## Input data
· · · · ·

def slabBlocks (v : Nat) : Nat := slabField v 8 2
def slabLen (v : Nat) : Nat := slabField v 0xC 4
def slabFirst (v : Nat) : Nat := slabByte v 6
def slabBands (v : Nat) : Nat := slabByte v 7
def slabBitmap (v : Nat) : Nat := slabField v 0x20 32
def slabUsesTable (v : Nat) : Bool := slabByte v 4 / 8 % 2 == 1

/-- The CRC of the header and index table, with its own field taken as 0 (R110). -/
def slabCrc (v : Nat) : Nat :=
  let n := 64 + 4 * slabBlocks v
  crc32c ((List.range n).map (fun i => if 0x18 ≤ i ∧ i < 0x1C then (0 : Byte) else BitVec.ofNat 8 (slabByte v i)))

def popNat (n v : Nat) : Nat := ((List.range n).filter (fun i => v >>> i % 2 == 1)).length

/-- Blocks of the slab's bands, by bitmap bit, that the bitmap marks present. -/
def slabPresent (t : Shape) (v : Nat) : List Nat :=
  (List.range 256).filter (fun b => slabBitmap v >>> b % 2 == 1 && decide (b / (t.w / 64) < slabFirst v + slabBands v) &&
    decide (slabFirst v ≤ b / (t.w / 64)))

/-- Step 1 of R121, in its order: MAGIC, VERSION, HDR_CRC, reserved bits, SLAB_LEN, FORMAT, GEOMETRY, the run, BITMAP.
`next` is the band that the slab must start at, `last` whether it ends the run; tile height and width in squares. A
BAND_COUNT of 0 or above 64, for which R121 names no DETAIL, fails as the run (log entry 67, DESIGN CHOICE). -/
def headerErr (t : Shape) (next : Nat) (last : Bool) (v : Nat) : Option (Nat × Nat) :=
  let bad := fun (c : Bool) (d off : Nat) => if c then some (d, off) else none
  let fmt := t.wfmt + 16 * t.sparse + 64 * boolNat (paired t.wfmt t.afmt)
  let bands := slabFirst v + slabBands v
  (bad (slabField v 0 2 != 0x5B1A) 0 0).orElse fun _ =>
  (bad (slabByte v 2 != 1) 1 2).orElse fun _ =>
  (bad (slabField v 0x18 4 != slabCrc v) 2 0x18).orElse fun _ =>
  (bad (slabByte v 3 / 128 != 0) 8 3).orElse fun _ =>
  (bad (slabByte v 5 / 16 != 0) 8 5).orElse fun _ =>
  (bad (slabField v 0xA 2 != 0) 8 0xA).orElse fun _ =>
  (bad (slabField v 0x1C 4 != 0) 8 0x1C).orElse fun _ =>
  (bad (decide (slabLen v < 64 + 4 * slabBlocks v) || decide (65536 < slabLen v)) 7 0xC).orElse fun _ =>
  (bad (slabByte v 3 % 128 != fmt) 3 3).orElse fun _ =>
  (bad (slabByte v 5 % 4 + 1 != t.h / 64 || slabByte v 5 / 4 % 4 + 1 != t.w / 64) 4 5).orElse fun _ =>
  (bad (slabFirst v != next || slabBands v == 0 || decide (64 < slabBands v) || decide (t.bands < bands) ||
        (last && bands != t.bands)) 5 6).orElse fun _ =>
  bad ((slabPresent t v).length != popNat 256 (slabBitmap v) || popNat 256 (slabBitmap v) != slabBlocks v) 6 0x20

/-! ## Blocks (R112-R114) -/

/-- Element part of a block image in bytes, and its side part. -/
def Shape.elemPart (t : Shape) : Nat := 64 * t.band * t.eb / 8
def Shape.sidePart (t : Shape) : Nat := (if t.mx then 64 else 0) + (if t.sparse = 0 then 0 else 32 * t.band)

/-- Lengths of the strands of a prefix-coded block at offset `o`. -/
def strandLens (t : Shape) (v o : Nat) : List Nat :=
  (List.range (t.elemPart / 64)).map (fun i => slabByte v (o + t.sidePart + i))

def sumList (xs : List Nat) : Nat := xs.foldl (· + ·) 0

/-- Stored length of a block (R113). -/
def storedLen (t : Shape) (v o enc : Nat) : Nat :=
  match enc with
  | 0 => t.sidePart + t.elemPart
  | 1 => t.sidePart + t.elemPart / 64 + sumList (strandLens t v o)
  | 2 => t.sidePart + t.elemPart / 8 + popNat t.elemPart (v >>> (8 * (o + t.sidePart)))
  | _ => t.sidePart + 1

/-- Index entry `i`. -/
def slabEntry (v i : Nat) : Nat := slabField v (0x40 + 4 * i) 4
def entryOff (e : Nat) : Nat := e / 65536
def entryEnc (e : Nat) : Nat := e % 4

/-- The checks of the index table in step 2 of R121: first offset and order, and the reserved bits. R121 gives the reserved
bits (DETAIL 6) no place in its order: here they are tested before the offset of their entry, and the whole table before any
block (log entry 68, DESIGN CHOICE). -/
def indexErr (blocks : List Nat) (v : Nat) : Option (Nat × Nat × Nat) :=
  (List.range blocks.length).findSome? (fun i =>
    let e := slabEntry v i
    let o := entryOff e
    let b := blocks.getD i 0
    if e / 4 % 16384 ≠ 0 then some (6, b, 0x40 + 4 * i)
    else if (if i = 0 then o != 64 + 4 * slabBlocks v else decide (o ≤ entryOff (slabEntry v (i - 1)))) then
      some (0, b, 0x40 + 4 * i)
    else none)

/-- Spread the nonzero bytes of a sparse block over its presence map. -/
def spread (v : Nat) (map : Nat) : List Nat → Nat → List Nat
  | [], _ => []
  | i :: t, o =>
    if map >>> i % 2 = 1 then slabByte v o :: spread v map t (o + 1) else 0 :: spread v map t o

/-- Decode strands in order; the failing detail with its offset. -/
def readStrands (table : List (Nat × List Nat)) (v : Nat) : List Nat → Nat → Except (Nat × Nat) (List Nat)
  | [], _ => .ok []
  | l :: t, o =>
    match readSymbols table (slabField v o l) (8 * l) 64 0 with
    | .error d => .error (d, o)
    | .ok xs =>
      match readStrands table v t (o + l) with
      | .error e => .error e
      | .ok ys => .ok (xs ++ ys)

/-- The element bytes of block `i` of a slab, with the block checks of R121 step 2 in their order (and ENC 1 without a table,
R117): the stored length, then the strand lengths. -/
def blockElems (t : Shape) (table : List (Nat × List Nat)) (v i n : Nat) : Except (Nat × Nat) (List Nat) :=
  let e := slabEntry v i
  let o := entryOff e
  let limit := if i + 1 < n then entryOff (slabEntry v (i + 1)) else slabLen v
  let p := o + t.sidePart
  if entryEnc e = 1 ∧ slabUsesTable v = false then .error (5, 0x40 + 4 * i)
  else
    let badStrand := if entryEnc e = 1 then (strandLens t v o).findIdx? (fun l => decide (l < 8) || decide (128 < l)) else none
    if o + storedLen t v o (entryEnc e) ≠ limit then .error (1, o)
    else match badStrand with
      | some j => .error (2, p + j)
      | none =>
      match entryEnc e with
        | 0 => .ok ((List.range t.elemPart).map (fun j => slabByte v (p + j)))
        | 1 => readStrands table v (strandLens t v o) (p + t.elemPart / 64)
        | 2 => .ok (spread v (v >>> (8 * p)) (List.range t.elemPart) (p + t.elemPart / 8))
        | _ => .ok (List.replicate t.elemPart (slabByte v p))

/-- A rebuilt block: its bitmap bit, element bytes as one number, side part as one number, and whether prefix-coded. -/
structure Image where
  block  : Nat
  elems  : Nat
  side   : Nat
  coded  : Bool
  deriving DecidableEq, Repr, Inhabited

def bytesOf (xs : List Nat) : Nat := xs.foldr (fun x acc => x + 256 * acc) 0

/-- Rebuild the blocks of a slab, in decode order: bands decreasing for a front, increasing for a sweep (R120): what was
rebuilt before a block fails, and how it fails. -/
def slabImages (t : Shape) (front : Bool) (table : List (Nat × List Nat)) (run v : Nat) : List Image × Option FeedErr :=
  let present := slabPresent t v
  let per := t.w / 64
  let bands := (List.range (slabBands v)).map (fun b => slabFirst v + b)
  let order := ((if front then bands.reverse else bands).map (fun b =>
    (List.range per).map (fun j => b * per + j))).flatten.filter (fun b => present.contains b)
  match indexErr present v with
  | some (d, b, o) => ([], some { bit := 3, detail := d, block := b, run := run, off := o })
  | none =>
    order.foldl (fun acc b =>
      if acc.2.isSome then acc
      else
        let i := present.idxOf b
        match blockElems t table v i present.length with
        | .error (d, o) => (acc.1, some { bit := 3, detail := d, block := b, run := run, off := o })
        | .ok es =>
          let o := entryOff (slabEntry v i)
          (acc.1 ++ [{ block := b, elems := bytesOf es, side := slabField v o t.sidePart,
                       coded := entryEnc (slabEntry v i) == 1 }], none)) ([], none)

/-- The elements, indexes and scales of rank `r` in a block image (R112): the bottom rank's come first. -/
def Image.rank (t : Shape) (m : Image) (r : Nat) : List Nat × List Nat :=
  let place := t.band - 1 - r % t.band
  (fieldsOf t.eb 64 (m.elems >>> (64 * t.eb * place)),
   if t.sparse = 0 then [] else fieldsOf 4 64 (m.side >>> ((if t.mx then 512 else 0) + 256 * place)))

· · · · ·

The reply should hold only the lines from the beginning of the listing to the line with "BAND_COUNT of 0", both ends included, unchanged.

def slabBlocks (v : Nat) : Nat := slabField v 8 2
def slabLen (v : Nat) : Nat := slabField v 0xC 4
def slabFirst (v : Nat) : Nat := slabByte v 6
def slabBands (v : Nat) : Nat := slabByte v 7
def slabBitmap (v : Nat) : Nat := slabField v 0x20 32
def slabUsesTable (v : Nat) : Bool := slabByte v 4 / 8 % 2 == 1

/-- The CRC of the header and index table, with its own field taken as 0 (R110). -/
def slabCrc (v : Nat) : Nat :=
  let n := 64 + 4 * slabBlocks v
  crc32c ((List.range n).map (fun i => if 0x18 ≤ i ∧ i < 0x1C then (0 : Byte) else BitVec.ofNat 8 (slabByte v i)))

def popNat (n v : Nat) : Nat := ((List.range n).filter (fun i => v >>> i % 2 == 1)).length

/-- Blocks of the slab's bands, by bitmap bit, that the bitmap marks present. -/
def slabPresent (t : Shape) (v : Nat) : List Nat :=
  (List.range 256).filter (fun b => slabBitmap v >>> b % 2 == 1 && decide (b / (t.w / 64) < slabFirst v + slabBands v) &&
    decide (slabFirst v ≤ b / (t.w / 64)))

/-- Step 1 of R121, in its order: MAGIC, VERSION, HDR_CRC, reserved bits, SLAB_LEN, FORMAT, GEOMETRY, the run, BITMAP.
`next` is the band that the slab must start at, `last` whether it ends the run; tile height and width in squares. A
BAND_COUNT of 0 or above 64, for which R121 names no DETAIL, fails as the run (log entry 67, DESIGN CHOICE). -/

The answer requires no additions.